■ Task
Down to the last line, copy the records below without any change.

■ Exercise materials
>>>>

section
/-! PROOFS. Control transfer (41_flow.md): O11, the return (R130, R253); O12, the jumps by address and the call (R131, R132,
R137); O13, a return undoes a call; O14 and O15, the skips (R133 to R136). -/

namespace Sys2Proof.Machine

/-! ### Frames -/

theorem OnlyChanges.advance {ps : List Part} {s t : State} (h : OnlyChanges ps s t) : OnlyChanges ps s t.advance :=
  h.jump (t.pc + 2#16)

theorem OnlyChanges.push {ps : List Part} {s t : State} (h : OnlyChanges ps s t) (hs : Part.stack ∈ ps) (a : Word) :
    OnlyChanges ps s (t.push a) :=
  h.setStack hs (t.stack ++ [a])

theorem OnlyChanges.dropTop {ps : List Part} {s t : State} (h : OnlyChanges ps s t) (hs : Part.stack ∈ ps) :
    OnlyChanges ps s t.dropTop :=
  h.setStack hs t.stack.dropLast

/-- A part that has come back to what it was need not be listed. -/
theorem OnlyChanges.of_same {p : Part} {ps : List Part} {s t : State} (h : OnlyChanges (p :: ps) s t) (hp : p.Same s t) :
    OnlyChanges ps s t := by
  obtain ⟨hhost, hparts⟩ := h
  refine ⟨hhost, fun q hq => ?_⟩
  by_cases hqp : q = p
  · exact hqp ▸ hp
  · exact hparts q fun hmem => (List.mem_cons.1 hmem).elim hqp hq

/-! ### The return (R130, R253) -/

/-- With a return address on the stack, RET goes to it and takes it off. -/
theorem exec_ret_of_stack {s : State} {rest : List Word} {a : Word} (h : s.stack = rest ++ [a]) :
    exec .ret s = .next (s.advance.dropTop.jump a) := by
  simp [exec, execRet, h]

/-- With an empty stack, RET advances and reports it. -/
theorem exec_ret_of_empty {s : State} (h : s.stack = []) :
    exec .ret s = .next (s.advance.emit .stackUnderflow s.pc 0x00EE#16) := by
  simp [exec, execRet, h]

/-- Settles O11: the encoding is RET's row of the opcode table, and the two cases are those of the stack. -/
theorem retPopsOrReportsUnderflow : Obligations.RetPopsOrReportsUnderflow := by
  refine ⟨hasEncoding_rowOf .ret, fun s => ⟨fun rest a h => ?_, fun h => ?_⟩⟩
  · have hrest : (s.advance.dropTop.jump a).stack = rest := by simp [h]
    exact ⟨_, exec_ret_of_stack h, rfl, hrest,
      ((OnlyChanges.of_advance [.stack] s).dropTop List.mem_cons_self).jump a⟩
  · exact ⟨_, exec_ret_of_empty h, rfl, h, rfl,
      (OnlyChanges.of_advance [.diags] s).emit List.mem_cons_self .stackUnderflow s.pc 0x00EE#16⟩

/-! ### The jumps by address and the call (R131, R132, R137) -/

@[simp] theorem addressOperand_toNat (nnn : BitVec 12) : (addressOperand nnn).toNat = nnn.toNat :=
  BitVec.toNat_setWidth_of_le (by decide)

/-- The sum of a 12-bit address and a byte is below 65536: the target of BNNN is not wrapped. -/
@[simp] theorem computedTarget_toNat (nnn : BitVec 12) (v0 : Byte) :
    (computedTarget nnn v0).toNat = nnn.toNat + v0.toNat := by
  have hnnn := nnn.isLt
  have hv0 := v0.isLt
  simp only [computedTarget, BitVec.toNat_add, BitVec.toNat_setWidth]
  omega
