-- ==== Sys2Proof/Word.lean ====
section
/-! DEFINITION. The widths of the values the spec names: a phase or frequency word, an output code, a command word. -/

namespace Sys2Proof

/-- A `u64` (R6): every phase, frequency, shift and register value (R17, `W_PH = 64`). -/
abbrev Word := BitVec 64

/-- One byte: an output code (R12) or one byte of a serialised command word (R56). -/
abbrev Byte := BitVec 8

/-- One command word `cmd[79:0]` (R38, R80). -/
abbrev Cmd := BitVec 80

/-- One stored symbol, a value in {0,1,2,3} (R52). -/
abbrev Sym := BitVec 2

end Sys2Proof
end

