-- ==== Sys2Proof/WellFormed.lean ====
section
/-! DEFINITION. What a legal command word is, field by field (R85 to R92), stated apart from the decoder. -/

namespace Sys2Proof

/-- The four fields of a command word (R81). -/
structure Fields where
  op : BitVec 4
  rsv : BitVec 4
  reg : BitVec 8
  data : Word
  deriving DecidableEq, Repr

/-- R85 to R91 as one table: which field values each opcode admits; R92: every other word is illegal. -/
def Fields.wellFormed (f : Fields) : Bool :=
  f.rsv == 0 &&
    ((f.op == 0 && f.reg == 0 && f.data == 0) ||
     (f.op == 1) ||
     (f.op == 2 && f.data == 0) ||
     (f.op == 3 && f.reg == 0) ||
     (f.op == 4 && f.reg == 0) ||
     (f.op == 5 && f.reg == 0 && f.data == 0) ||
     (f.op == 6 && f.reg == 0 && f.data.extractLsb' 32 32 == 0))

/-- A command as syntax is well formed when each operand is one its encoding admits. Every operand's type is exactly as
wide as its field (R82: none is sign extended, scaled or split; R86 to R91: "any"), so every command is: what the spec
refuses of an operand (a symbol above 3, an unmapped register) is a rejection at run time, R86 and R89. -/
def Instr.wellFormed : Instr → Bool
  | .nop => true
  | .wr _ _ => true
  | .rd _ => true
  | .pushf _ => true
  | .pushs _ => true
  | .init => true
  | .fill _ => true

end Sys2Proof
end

<<<<

■ Exercise solution
section
/-! PROOFS. Control transfer (41_flow.md): O11, the return (R130, R253); O12, the jumps by address and the call (R131, R132,
R137); O13, a return undoes a call; O14 and O15, the skips (R133 to R136). -/

namespace Sys2Proof.Machine

/-! ### Frames -/

theorem OnlyChanges.advance {ps : List Part} {s t : State} (h : OnlyChanges ps s t) : OnlyChanges ps s t.advance :=
  h.jump (t.pc + 2#16)

theorem OnlyChanges.push {ps : List Part} {s t : State} (h : OnlyChanges ps s t) (hs : Part.stack ∈ ps) (a : Word) :
    OnlyChanges ps s (t.push a) :=
  h.setStack hs (t.stack ++ [a])

theorem OnlyChanges.dropTop {ps : List Part} {s t : State} (h : OnlyChanges ps s t) (hs : Part.stack ∈ ps) :
    OnlyChanges ps s t.dropTop :=
  h.setStack hs t.stack.dropLast

/-- A part that has come back to what it was need not be listed. -/
theorem OnlyChanges.of_same {p : Part} {ps : List Part} {s t : State} (h : OnlyChanges (p :: ps) s t) (hp : p.Same s t) :
    OnlyChanges ps s t := by
  obtain ⟨hhost, hparts⟩ := h
  refine ⟨hhost, fun q hq => ?_⟩
  by_cases hqp : q = p
  · exact hqp ▸ hp
  · exact hparts q fun hmem => (List.mem_cons.1 hmem).elim hqp hq

/-! ### The return (R130, R253) -/

/-- With a return address on the stack, RET goes to it and takes it off. -/
theorem exec_ret_of_stack {s : State} {rest : List Word} {a : Word} (h : s.stack = rest ++ [a]) :
    exec .ret s = .next (s.advance.dropTop.jump a) := by
  simp [exec, execRet, h]

/-- With an empty stack, RET advances and reports it. -/
theorem exec_ret_of_empty {s : State} (h : s.stack = []) :
    exec .ret s = .next (s.advance.emit .stackUnderflow s.pc 0x00EE#16) := by
  simp [exec, execRet, h]

/-- Settles O11: the encoding is RET's row of the opcode table, and the two cases are those of the stack. -/
theorem retPopsOrReportsUnderflow : Obligations.RetPopsOrReportsUnderflow := by
  refine ⟨hasEncoding_rowOf .ret, fun s => ⟨fun rest a h => ?_, fun h => ?_⟩⟩
  · have hrest : (s.advance.dropTop.jump a).stack = rest := by simp [h]
    exact ⟨_, exec_ret_of_stack h, rfl, hrest,
      ((OnlyChanges.of_advance [.stack] s).dropTop List.mem_cons_self).jump a⟩
  · exact ⟨_, exec_ret_of_empty h, rfl, h, rfl,
      (OnlyChanges.of_advance [.diags] s).emit List.mem_cons_self .stackUnderflow s.pc 0x00EE#16⟩

/-! ### The jumps by address and the call (R131, R132, R137) -/

@[simp] theorem addressOperand_toNat (nnn : BitVec 12) : (addressOperand nnn).toNat = nnn.toNat :=
  BitVec.toNat_setWidth_of_le (by decide)

/-- The sum of a 12-bit address and a byte is below 65536: the target of BNNN is not wrapped. -/
@[simp] theorem computedTarget_toNat (nnn : BitVec 12) (v0 : Byte) :
    (computedTarget nnn v0).toNat = nnn.toNat + v0.toNat := by
  have hnnn := nnn.isLt
  have hv0 := v0.isLt
  simp only [computedTarget, BitVec.toNat_add, BitVec.toNat_setWidth]
  omega
-- ==== Sys2Proof/Word.lean ====
section
/-! DEFINITION. The widths of the values the spec names: a phase or frequency word, an output code, a command word. -/

namespace Sys2Proof

/-- A `u64` (R6): every phase, frequency, shift and register value (R17, `W_PH = 64`). -/
abbrev Word := BitVec 64

/-- One byte: an output code (R12) or one byte of a serialised command word (R56). -/
abbrev Byte := BitVec 8

/-- One command word `cmd[79:0]` (R38, R80). -/
abbrev Cmd := BitVec 80

/-- One stored symbol, a value in {0,1,2,3} (R52). -/
abbrev Sym := BitVec 2

end Sys2Proof
end

-- ==== Sys2Proof/WellFormed.lean ====
section
/-! DEFINITION. What a legal command word is, field by field (R85 to R92), stated apart from the decoder. -/

namespace Sys2Proof

/-- The four fields of a command word (R81). -/
structure Fields where
  op : BitVec 4
  rsv : BitVec 4
  reg : BitVec 8
  data : Word
  deriving DecidableEq, Repr

/-- R85 to R91 as one table: which field values each opcode admits; R92: every other word is illegal. -/
def Fields.wellFormed (f : Fields) : Bool :=
  f.rsv == 0 &&
    ((f.op == 0 && f.reg == 0 && f.data == 0) ||
     (f.op == 1) ||
     (f.op == 2 && f.data == 0) ||
     (f.op == 3 && f.reg == 0) ||
     (f.op == 4 && f.reg == 0) ||
     (f.op == 5 && f.reg == 0 && f.data == 0) ||
     (f.op == 6 && f.reg == 0 && f.data.extractLsb' 32 32 == 0))

/-- A command as syntax is well formed when each operand is one its encoding admits. Every operand's type is exactly as
wide as its field (R82: none is sign extended, scaled or split; R86 to R91: "any"), so every command is: what the spec
refuses of an operand (a symbol above 3, an unmapped register) is a rejection at run time, R86 and R89. -/
def Instr.wellFormed : Instr → Bool
  | .nop => true
  | .wr _ _ => true
  | .rd _ => true
  | .pushf _ => true
  | .pushs _ => true
  | .init => true
  | .fill _ => true

end Sys2Proof
end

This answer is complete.